No artigo La révolte des Lettres et des Arts, de 1968, o sociólogo francês Lucien Goldmann escreve que a produção artística tem dois modos distintos de exprimir a revolta contra a “sociedade dos especialistas”. A primeira através da criação de novas formas de expressão (Goldman inclui aqui o Nouveau Roman francês). A segunda por meio das obras que elegem a revolta do homem na e contra a sociedade como a sua preocupação, o seu tema e o seu conceito estruturante.

A colectiva Art Stabs Power — que se vayan todos!, um projecto da curadora Inês Valle, pode inscrever-se com facilidade nesta última “categoria”, embora sem o âmbito e a profundidade das obras analisadas pelo autor (no caso, vários textos teatrais de Jean Genet).

Instigada pela crise financeira e as políticas de austeridade e composta de trabalhos de 16 artistas, portugueses e estrangeiros, esta exposição (patente no edifício Transboavista, em Lisboa) retoma problemáticas que, sem o necessário aprofundamento, correm o risco de se anularem na redundância ou na mera ilustração.
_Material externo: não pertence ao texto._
-- ==== Sys2Proof/Machine/Codes.lean ====
section
/-! DEFINITION. The codes by which states, reasons, kinds and results stand in frames and replies
(R195 to R200). -/

namespace Sys2Proof.Machine

/-- R199, status header. -/
def pacingStateCode : PacingState → Nat
  | .listen => 0
  | .acquire => 1
  | .confirm => 2
  | .tracking => 3
  | .freewheel => 4
  | .halted => 5

def modeCode : Mode → Nat
  | .config => 0
  | .operate => 1

def groupStateCode : GroupState → Nat
  | .opened => 0
  | .capturing => 1
  | .locked => 2
  | .slipping => 3
  | .broken => 4

/-- R199, STATION_MOTION. -/
def stationStateCode : StationState → Nat
  | .absent => 0
  | .waiting => 1
  | .live => 2
  | .stale => 3
  | .faulted => 4

/-- R199, STATION_DRIVE; R196, SYNC entries. -/
def sourceCode : Source → Nat
  | .safe => 0
  | .direct => 1
  | .computed => 2

/-- R199, SLOT. -/
def slotClassCode : SlotClass → Nat
  | .none => 0
  | .good => 1
  | .overrun => 2
  | .check => 3
  | .address => 4
  | .kind => 5

/-- R199, CHECK. -/
def checkResultCode : CheckResult → Nat
  | .none => 0
  | .pass => 1
  | .fail => 2
  | .aborted => 3

/-- R199, items. -/
def itemKindCode : ItemKind → Nat
  | .null => 0
  | .stationMotion => 1
  | .stationDrive => 2
  | .group => 3
  | .slot => 4
  | .counters => 5
  | .check => 6

/-- R186, R199: the item kind a code names. -/
def itemKindOf : Nat → Option ItemKind
  | 0 => some .null
  | 1 => some .stationMotion
  | 2 => some .stationDrive
  | 3 => some .group
  | 4 => some .slot
  | 5 => some .counters
  | 6 => some .check
  | _ => none

/-- R199, reply part. -/
def resultCode : ResultCode → Nat
  | .done => 0
  | .wrongMode => 1
  | .wrongState => 2
  | .busy => 3
  | .badArgument => 4
  | .tableCheck => 5
  | .unknown => 6

/-! Reasons (R200). -/

def stationReasonCode : StationReason → Nat
  | .none => 0
  | .segmentLost => 1
  | .noInit => 2
  | .badInit => 3
  | .driveFault => 4
  | .noData => 5
  | .overspeed => 6
  | .firstSample => 7

def initMarkCode : InitMark → Nat
  | .none => 0
  | .noInit => 1
  | .badInit => 2

def groupReasonCode : GroupReason → Nat
  | .none => 0
  | .engage => 1
  | .captured => 2
  | .slip => 3
  | .recovered => 4
  | .overBreak => 5
  | .captureTimeout => 6
  | .slipTimeout => 7
  | .memberFault => 8
  | .referenceChanged => 9
  | .release => 10
  | .halt => 11
  | .config => 12

def segReasonCode : SegReason → Nat
  | .none => 0
  | .bootStarted => 1
  | .bootSkipped => 2
  | .bootComplete => 3
  | .bootPartial => 4
  | .bootFailed => 5
  | .halt => 6
  | .jammed => 7
  | .jamCleared => 8

def pacingReasonCode : PacingReason → Nat
  | .firstStart => 1
  | .goodInterval => 2
  | .badStart => 3
  | .confirmed => 4
  | .silence => 5
  | .missed => 6
  | .rejoined => 7
  | .cellSilent => 8
  | .haltRequest => 9
  | .stopRequest => 10

/-- R200: the halt reason has the codes of the PACING reasons. -/
def haltReasonCode : HaltReason → Nat
  | .none => 0
  | .cellSilent => 8
  | .haltRequest => 9
  | .stopRequest => 10

def endCauseCode : EndCause → Nat
  | .none => 0
  | .expired => 1
  | .cancelled => 2
  | .replaced => 3
  | .stationLost => 4
  | .halt => 5
  | .restart => 6

def checkReasonCode : CheckReason → Nat
  | .none => 0
  | .completed => 1
  | .capturing => 2
  | .slipping => 3
  | .broken => 4
  | .abortRequest => 5
  | .release => 6
  | .halt => 7
  | .restart => 8

/-- R200: the reasons of CHECK events. An abort with a reason that R200 does not list, which no run writes,
has code 0: DESIGN CHOICE, log entry 25. -/
def checkOutcomeCode : CheckOutcome → Nat
  | .pass => 1
  | .fail => 2
  | .aborted .capturing => 3
  | .aborted .slipping => 4
  | .aborted .broken => 5
  | .aborted .abortRequest => 6
  | .aborted .release => 7
  | .aborted .halt => 8
  | .aborted .restart => 9
  | .aborted .none => 0
  | .aborted .completed => 0

/-- R3, R198: a direction is 0x01 or 0xFF. -/
def directionCode : Direction → Nat
  | .plus => 0x01
  | .minus => 0xFF

def groupKindCode : GroupKind → Nat
  | .mean => 0
  | .leader => 1

/-! Codes that R200 does not state. -/

/-- Free value, log entry 6. -/
def segStateField (x : SegState) : List Byte :=
  [Config.segmentStateCode (match x with
    | .down => 0
    | .boot => 1
    | .up => 2
    | .jammed => 3)]

/-- Free value, log entry 6. -/
def transmitterField (sending : Bool) : List Byte :=
  [Config.transmitterCode (if sending then 1 else 0)]

/-- Free value, log entry 6. -/
def checkStateField (running : Bool) : List Byte :=
  [Config.checkStateCode (if running then 1 else 0)]

/-! Event records (R192, R200). -/

/-- Kind, source class and index, reason, value. -/
def eventFields : EventBody → Nat × Nat × Nat × Nat
  | .restarted => (0, 0x00, 0, 0)
  | .pacing r => (1, 0x00, pacingReasonCode r, 0)
  | .cycleSkew v => (2, 0x00, 0, v)
  | .mode .operate => (3, 0x00, 1, 0)
  | .mode .config => (3, 0x00, 2, 0)
  | .segment g r => (4, 0x10 + g.num.val, segReasonCode r, 0)
  | .station i r => (5, 0x20 + i.val, stationReasonCode r, 0)
  | .group g r v => (6, 0x30 + g.val, groupReasonCode r, v)
  | .check g o v => (7, 0x30 + g.val, checkOutcomeCode o, v)
  | .demand true => (8, 0x00, 1, 0)
  | .demand false => (8, 0x00, 2, 0)
  | .direct i true => (9, 0x20 + i.val, 1, 0)
  | .direct i false => (9, 0x20 + i.val, 2, 0)

/-- R200: the 13 bytes of an event record. -/
def eventBytes (e : Event) : List Byte :=
  let f := eventFields e.body
  beBytes 2 e.sequence.toNat ++ beBytes 4 e.serial.toNat ++ beBytes 1 f.1 ++ beBytes 1 f.2.1
    ++ beBytes 1 f.2.2.1 ++ beBytes 4 f.2.2.2

end Sys2Proof.Machine
end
Como exprimir a revolta por meio de arte se a revolta desapareceu da sociedade? Como defender a relevância crítica da arte, e as suas ligações ao activismo e à política, se muita da arte (contemporânea) se acoita, muda e altiva, no conforto melífluo da especulação? São perguntas que Art Stabs Power raramente reconhece, reproduzindo, do texto de sala (com a habitual menção a Giorgio Agamben, autor que se tornou um cliché em muitos textos de arte) a uma boa parte das obras, um voluntarismo tão bem-intencionado quanto escolar. Resumindo, o espectador antecipa, sem grande esforço, algumas das imagens, dos discursos e dos acontecimentos que a atravessam.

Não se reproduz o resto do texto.